Excerpts from a dataset:
---+---
-- ==== Sys2Proof/Word.lean ====
section
/-! DEFINITION. The plainest types of the model: the byte and word of the System Port, and the index types of the
numbered things of the part (spec/00_scope.md, Numbering). Chamber c of the manual is index c − 1 here, line k is
index k − 1 and interlock input k is index k − 1. Scan channels are numbered from 0 in both. -/

namespace Sys2Proof

/-- A byte of the Common Memory. -/
abbrev Byte := BitVec 8

/-- A word of the System Port. -/
abbrev Word := BitVec 32

/-- A chamber, 1 to 4 in the manual, 0 to 3 here. -/
abbrev Chamber := Fin 4

/-- A gas line, 1 to 16 in the manual, 0 to 15 here. -/
abbrev LineId := Fin 16

/-- An interlock input, 1 to 16 in the manual, 0 to 15 here. -/
abbrev InputId := Fin 16

/-- A scan channel, 0 to 47. -/
abbrev ChannelId := Fin 48

/-- A moment of the Time Base: the number of T0 periods (ms) that have passed since the last reset (R44). -/
abbrev Moment := Nat

/-- The width of a host access (R1). -/
inductive Width where
  | byte
  | half
  | word
  deriving DecidableEq, Repr

/-- The four taps of the Time Base (R44). -/
inductive Tap where
  | t0
  | t1
  | t2
  | t3
  deriving DecidableEq, Repr

end Sys2Proof
end

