-- ==== Sys2Proof/Machine/PortCommands.lean ====
section
/-! DEFINITION. The meanings of the resets, the register commands and the host's accesses (spec/01). -/

namespace Sys2Proof.Machine

/-- POWER_ON_RESET (R16). -/
def execPowerOnReset (s : State) : Result := .next (powerOn s)

/-- RESET_INPUT (R16). -/
def execResetInput (s : State) : Result := .next (warmReset s)

/-- SOFT_RESET (R4, R16): the part resets as by the reset input. -/
def execSoftReset (s : State) : Result := .next (warmReset s)

/-- APPLY_LAYOUT (R12 to R14), a register write taken at a moment in either part state. -/
def execApplyLayout (t : Moment) (s : State) : Result := .next (applyTables (s.setNow (max s.now t)))

/-- ACK_TRIPS (R4, R152): no effect in HALTED. -/
def execAckTrips (levels : Vector Bool 16) (s : State) : Result :=
  if s.port.part = .running then .next (acknowledge levels s) else .next s

/-- EVENT_SUMMARY_READ (R1, R6): a word read returns the flags and clears them; a narrow read returns 0. -/
def execEventSummaryRead (w : Width) (s : State) : Result :=
  .next
    (s.setPort
      { s.port with
        dataOut := s.readReg .summary w
        summary := if w = .word then 0 else s.port.summary })

/-- EVENT_ENABLE_WRITE (R7). -/
def execEventEnableWrite (v : Word) (s : State) : Result := .next (s.setPort { s.port with enable := v.setWidth 18 })

/-- REGISTER_WRITE_IGNORED (R1, R3, R4, R6; log 24). -/
def execRegisterWriteIgnored (_addr : Word) (_w : Width) (_v : Word) (s : State) : Result := .next s

/-- HOST_MEMORY_WRITE (R1, R2), served alike in HALTED and RUNNING (R11). -/
def execHostMemoryWrite (addr : Word) (w : Width) (v : Word) (s : State) : Result :=
  .next (s.setMem (hostWrite s.mem addr w v))

end Sys2Proof.Machine
end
---+---
◆ Requirement
Once you have found every line above holding the word "System", copy those lines.

◆ Answer section
/-! DEFINITION. The plainest types of the model: the byte and word of the System Port, and the index types of the
/-- A word of the System Port. -/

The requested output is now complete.